## GIVEN DATA

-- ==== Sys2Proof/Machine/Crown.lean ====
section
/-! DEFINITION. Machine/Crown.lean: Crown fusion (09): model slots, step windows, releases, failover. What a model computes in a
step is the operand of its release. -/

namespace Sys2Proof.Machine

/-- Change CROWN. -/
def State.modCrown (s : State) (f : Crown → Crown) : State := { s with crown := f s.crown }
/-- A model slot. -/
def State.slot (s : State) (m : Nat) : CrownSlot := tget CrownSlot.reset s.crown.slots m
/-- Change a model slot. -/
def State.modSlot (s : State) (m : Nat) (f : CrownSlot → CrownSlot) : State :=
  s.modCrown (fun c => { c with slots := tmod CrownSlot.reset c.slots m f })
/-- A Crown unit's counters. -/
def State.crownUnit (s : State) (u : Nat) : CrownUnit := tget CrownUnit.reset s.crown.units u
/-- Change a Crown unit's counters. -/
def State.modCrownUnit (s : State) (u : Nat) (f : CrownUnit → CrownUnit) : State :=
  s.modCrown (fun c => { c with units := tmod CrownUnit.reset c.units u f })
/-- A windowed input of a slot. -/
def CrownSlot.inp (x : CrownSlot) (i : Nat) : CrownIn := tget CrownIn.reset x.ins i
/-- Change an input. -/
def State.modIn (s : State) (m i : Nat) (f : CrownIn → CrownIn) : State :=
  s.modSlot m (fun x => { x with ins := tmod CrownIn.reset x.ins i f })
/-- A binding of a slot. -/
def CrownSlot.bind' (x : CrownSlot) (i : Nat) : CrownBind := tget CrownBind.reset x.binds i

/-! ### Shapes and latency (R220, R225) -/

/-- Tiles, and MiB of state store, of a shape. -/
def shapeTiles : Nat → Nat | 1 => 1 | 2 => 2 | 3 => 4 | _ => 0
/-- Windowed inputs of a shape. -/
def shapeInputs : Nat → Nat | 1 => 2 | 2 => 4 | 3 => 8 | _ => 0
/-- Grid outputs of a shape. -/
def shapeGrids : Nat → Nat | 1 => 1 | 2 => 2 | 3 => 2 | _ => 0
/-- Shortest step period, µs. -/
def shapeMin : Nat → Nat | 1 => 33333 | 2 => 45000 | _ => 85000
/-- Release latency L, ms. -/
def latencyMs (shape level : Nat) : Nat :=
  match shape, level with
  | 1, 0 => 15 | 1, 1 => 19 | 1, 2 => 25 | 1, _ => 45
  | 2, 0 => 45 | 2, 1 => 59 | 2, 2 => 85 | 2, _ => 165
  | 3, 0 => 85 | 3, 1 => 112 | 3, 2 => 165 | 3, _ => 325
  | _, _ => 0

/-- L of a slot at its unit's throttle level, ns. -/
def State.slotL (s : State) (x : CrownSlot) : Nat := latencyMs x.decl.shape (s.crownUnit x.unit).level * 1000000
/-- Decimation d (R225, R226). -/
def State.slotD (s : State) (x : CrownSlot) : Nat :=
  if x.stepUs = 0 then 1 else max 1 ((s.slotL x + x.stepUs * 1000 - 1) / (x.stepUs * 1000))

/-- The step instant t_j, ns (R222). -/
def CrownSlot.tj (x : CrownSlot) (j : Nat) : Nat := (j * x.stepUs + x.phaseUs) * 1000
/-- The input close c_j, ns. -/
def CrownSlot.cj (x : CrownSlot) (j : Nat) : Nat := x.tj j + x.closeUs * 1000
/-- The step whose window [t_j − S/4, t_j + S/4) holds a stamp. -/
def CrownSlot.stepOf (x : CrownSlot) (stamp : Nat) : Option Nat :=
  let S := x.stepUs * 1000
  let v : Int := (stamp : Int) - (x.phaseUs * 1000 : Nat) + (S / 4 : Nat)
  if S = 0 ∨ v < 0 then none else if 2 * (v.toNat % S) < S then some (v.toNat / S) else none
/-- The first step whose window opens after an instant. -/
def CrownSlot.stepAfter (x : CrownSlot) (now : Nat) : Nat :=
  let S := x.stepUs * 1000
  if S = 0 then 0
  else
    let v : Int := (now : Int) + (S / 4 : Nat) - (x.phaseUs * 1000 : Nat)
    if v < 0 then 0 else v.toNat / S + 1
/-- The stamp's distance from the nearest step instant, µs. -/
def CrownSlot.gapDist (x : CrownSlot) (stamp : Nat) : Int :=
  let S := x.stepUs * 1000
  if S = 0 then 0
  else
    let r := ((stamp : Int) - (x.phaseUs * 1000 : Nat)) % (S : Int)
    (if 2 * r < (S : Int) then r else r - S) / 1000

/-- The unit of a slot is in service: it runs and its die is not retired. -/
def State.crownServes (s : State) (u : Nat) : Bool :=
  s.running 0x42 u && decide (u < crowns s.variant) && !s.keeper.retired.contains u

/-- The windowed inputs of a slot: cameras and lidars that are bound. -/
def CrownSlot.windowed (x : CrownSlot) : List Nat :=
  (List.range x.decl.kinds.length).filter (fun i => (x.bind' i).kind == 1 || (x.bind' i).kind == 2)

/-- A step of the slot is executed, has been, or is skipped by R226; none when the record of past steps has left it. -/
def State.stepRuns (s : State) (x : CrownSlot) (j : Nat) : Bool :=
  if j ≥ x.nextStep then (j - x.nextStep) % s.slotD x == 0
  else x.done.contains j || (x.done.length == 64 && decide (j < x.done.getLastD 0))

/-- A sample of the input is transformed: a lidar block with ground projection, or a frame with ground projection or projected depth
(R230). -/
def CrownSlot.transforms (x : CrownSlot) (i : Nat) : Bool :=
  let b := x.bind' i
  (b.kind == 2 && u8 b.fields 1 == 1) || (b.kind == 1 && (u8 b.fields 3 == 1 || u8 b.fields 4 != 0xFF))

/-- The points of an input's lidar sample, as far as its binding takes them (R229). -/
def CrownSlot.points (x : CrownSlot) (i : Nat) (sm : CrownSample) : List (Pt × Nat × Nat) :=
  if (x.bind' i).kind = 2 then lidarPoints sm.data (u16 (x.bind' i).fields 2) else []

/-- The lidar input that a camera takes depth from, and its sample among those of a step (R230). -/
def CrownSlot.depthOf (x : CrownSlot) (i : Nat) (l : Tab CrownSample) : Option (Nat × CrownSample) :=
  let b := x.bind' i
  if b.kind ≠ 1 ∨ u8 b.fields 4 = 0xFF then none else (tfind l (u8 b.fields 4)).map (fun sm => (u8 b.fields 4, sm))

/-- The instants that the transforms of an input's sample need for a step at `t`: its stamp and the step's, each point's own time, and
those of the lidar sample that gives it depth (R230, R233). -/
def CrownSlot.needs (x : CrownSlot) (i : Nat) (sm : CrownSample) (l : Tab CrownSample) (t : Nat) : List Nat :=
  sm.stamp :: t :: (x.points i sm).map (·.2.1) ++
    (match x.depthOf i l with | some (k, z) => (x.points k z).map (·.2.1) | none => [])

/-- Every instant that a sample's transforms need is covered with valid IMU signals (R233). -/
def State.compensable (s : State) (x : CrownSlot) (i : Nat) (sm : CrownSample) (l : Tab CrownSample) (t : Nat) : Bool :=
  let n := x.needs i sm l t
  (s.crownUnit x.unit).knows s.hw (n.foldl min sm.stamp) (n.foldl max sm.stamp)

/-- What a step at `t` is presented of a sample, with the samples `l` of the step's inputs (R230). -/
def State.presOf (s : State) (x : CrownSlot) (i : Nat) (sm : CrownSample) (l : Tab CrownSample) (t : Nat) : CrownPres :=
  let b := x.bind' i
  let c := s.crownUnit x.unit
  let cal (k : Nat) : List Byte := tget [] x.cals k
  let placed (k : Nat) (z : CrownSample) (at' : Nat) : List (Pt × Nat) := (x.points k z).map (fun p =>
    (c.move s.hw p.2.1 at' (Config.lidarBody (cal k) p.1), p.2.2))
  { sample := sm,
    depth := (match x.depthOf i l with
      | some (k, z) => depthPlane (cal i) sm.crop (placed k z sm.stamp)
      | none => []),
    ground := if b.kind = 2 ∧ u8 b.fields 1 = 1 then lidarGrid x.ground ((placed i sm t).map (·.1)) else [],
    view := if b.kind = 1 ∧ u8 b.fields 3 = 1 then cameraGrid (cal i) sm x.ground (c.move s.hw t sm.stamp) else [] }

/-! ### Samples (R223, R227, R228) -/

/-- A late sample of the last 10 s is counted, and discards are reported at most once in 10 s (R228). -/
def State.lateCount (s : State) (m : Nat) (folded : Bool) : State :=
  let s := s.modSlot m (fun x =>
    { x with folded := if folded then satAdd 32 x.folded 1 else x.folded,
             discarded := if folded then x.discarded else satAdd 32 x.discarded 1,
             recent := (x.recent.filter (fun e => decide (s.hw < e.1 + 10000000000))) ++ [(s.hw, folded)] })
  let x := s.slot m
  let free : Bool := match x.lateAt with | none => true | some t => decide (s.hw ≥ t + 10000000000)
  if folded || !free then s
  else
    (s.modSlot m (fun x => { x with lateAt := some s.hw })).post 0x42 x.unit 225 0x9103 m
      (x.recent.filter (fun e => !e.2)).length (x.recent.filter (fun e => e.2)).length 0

...

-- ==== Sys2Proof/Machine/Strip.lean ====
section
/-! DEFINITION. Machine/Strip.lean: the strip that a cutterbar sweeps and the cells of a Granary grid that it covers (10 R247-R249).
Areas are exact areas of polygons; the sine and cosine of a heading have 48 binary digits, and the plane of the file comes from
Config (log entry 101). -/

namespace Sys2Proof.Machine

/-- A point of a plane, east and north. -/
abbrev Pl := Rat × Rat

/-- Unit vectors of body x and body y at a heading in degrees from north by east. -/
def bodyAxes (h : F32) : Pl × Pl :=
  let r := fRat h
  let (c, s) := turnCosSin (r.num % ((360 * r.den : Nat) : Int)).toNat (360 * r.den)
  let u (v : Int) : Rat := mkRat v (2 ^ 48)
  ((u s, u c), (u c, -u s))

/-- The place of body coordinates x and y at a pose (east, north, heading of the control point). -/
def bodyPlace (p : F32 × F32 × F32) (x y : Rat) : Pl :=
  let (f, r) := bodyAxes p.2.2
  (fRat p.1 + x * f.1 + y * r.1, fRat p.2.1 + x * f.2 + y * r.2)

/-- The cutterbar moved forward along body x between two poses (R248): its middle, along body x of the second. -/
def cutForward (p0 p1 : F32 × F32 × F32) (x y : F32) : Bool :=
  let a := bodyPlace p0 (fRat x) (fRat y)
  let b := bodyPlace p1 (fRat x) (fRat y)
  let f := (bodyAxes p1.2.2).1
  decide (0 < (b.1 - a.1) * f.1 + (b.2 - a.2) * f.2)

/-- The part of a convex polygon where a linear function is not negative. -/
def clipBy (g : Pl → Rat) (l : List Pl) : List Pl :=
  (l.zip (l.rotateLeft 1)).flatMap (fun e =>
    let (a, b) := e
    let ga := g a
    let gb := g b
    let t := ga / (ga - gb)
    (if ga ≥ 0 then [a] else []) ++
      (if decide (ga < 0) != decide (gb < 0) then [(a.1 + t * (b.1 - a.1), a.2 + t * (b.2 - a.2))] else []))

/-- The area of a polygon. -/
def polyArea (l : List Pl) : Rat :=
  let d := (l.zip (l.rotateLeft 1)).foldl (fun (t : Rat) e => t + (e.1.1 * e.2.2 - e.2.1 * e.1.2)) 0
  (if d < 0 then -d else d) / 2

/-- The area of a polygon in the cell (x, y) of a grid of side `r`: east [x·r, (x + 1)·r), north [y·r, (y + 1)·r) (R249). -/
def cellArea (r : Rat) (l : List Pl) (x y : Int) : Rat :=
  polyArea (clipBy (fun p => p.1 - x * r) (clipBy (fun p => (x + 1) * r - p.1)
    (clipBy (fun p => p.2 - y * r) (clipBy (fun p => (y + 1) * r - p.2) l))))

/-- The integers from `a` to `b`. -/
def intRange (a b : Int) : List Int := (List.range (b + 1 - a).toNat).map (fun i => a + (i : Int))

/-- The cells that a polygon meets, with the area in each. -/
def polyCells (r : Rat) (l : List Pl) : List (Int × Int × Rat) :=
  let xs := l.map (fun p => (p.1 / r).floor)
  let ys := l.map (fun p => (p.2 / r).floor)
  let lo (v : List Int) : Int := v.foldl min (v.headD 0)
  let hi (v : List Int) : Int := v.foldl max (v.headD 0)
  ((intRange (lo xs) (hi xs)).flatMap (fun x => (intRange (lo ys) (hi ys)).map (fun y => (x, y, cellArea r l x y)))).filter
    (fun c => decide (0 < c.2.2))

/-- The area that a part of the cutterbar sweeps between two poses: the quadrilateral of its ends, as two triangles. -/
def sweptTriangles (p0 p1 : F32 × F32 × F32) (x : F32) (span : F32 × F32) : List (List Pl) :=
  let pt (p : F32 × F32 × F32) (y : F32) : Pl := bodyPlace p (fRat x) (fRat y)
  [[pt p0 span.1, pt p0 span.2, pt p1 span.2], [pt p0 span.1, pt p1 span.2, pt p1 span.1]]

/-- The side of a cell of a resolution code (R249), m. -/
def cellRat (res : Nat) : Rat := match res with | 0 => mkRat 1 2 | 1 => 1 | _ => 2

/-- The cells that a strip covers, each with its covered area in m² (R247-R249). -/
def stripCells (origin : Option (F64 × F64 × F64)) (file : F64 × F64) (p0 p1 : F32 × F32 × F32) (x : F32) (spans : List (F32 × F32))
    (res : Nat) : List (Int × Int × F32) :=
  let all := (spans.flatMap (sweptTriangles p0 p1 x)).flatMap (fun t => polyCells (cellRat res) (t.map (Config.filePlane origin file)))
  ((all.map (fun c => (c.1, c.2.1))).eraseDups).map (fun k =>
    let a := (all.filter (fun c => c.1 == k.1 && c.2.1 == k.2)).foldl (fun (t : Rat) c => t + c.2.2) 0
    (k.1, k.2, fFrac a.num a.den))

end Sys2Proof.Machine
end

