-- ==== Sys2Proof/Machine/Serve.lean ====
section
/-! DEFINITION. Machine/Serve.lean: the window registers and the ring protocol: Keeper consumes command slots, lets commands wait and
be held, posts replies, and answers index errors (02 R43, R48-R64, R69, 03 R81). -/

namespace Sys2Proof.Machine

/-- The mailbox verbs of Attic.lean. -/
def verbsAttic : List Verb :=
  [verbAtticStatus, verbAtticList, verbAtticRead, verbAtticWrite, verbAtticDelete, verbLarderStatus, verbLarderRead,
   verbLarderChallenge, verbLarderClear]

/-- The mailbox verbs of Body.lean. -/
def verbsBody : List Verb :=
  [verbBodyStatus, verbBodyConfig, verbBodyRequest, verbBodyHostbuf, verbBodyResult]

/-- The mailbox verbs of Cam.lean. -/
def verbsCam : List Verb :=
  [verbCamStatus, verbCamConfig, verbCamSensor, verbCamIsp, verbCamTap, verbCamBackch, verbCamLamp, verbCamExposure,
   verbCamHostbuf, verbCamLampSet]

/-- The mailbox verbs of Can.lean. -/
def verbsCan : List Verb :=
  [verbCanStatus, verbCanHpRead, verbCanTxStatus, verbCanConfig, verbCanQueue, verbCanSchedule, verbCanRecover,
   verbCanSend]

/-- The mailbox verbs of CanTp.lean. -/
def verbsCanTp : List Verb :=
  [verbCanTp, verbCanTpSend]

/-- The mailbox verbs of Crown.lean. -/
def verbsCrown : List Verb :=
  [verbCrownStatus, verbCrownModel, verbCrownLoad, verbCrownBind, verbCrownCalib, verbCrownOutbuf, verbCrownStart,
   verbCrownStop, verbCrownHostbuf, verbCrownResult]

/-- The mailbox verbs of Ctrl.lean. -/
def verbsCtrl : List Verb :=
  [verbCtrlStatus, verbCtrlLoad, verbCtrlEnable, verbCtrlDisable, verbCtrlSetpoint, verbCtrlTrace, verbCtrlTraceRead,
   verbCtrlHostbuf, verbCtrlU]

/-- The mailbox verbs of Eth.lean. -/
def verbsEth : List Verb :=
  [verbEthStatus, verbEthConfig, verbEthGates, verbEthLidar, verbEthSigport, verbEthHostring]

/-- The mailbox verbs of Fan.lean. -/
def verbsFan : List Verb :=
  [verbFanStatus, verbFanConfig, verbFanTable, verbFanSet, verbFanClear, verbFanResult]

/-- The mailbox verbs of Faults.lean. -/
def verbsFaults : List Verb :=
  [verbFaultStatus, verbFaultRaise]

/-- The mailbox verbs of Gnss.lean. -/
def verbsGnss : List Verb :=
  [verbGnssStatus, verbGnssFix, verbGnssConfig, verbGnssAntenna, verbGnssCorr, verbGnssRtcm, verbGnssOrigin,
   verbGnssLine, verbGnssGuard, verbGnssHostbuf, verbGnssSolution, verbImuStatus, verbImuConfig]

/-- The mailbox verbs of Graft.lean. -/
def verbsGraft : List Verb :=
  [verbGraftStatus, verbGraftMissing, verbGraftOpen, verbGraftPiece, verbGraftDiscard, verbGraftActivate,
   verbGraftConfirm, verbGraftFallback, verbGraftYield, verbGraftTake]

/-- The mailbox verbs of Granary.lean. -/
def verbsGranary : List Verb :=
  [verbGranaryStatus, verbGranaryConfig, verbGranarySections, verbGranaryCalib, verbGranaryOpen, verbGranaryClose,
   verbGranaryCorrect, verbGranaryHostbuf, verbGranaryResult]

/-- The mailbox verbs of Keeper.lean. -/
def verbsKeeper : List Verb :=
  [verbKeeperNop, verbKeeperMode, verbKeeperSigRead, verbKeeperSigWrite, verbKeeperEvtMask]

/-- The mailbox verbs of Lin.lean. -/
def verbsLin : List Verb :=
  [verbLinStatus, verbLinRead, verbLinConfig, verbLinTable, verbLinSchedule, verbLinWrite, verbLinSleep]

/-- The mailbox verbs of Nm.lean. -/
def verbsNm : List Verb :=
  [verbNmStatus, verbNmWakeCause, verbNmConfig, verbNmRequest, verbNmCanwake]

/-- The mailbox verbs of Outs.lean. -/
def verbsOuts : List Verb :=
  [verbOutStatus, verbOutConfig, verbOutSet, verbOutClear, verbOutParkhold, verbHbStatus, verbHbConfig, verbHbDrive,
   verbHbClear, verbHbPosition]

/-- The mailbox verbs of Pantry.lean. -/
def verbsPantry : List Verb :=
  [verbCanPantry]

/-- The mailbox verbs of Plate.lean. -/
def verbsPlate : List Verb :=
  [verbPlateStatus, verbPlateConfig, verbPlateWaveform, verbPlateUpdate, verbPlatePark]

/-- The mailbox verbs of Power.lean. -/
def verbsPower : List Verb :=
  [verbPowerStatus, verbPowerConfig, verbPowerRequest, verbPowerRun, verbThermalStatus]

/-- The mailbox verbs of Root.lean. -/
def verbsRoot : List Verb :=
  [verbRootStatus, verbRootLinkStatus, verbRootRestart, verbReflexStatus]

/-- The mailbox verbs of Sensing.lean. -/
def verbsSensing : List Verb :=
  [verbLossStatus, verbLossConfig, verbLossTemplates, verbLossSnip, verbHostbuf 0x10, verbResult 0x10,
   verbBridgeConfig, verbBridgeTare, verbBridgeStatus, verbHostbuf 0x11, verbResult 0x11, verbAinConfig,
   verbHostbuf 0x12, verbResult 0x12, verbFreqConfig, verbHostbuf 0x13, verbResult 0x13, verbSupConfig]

## WHAT IS NEEDED
Find the word "match" in the records and pull out each line that has it.

## REPLY
  match shape, level with
    (match x.depthOf i l with | some (k, z) => (x.points k z).map (·.2.1) | none => [])
    depth := (match x.depthOf i l with
  let free : Bool := match x.lateAt with | none => true | some t => decide (s.hw ≥ t + 10000000000)
def cellRat (res : Nat) : Rat := match res with | 0 => mkRat 1 2 | 1 => 1 | _ => 2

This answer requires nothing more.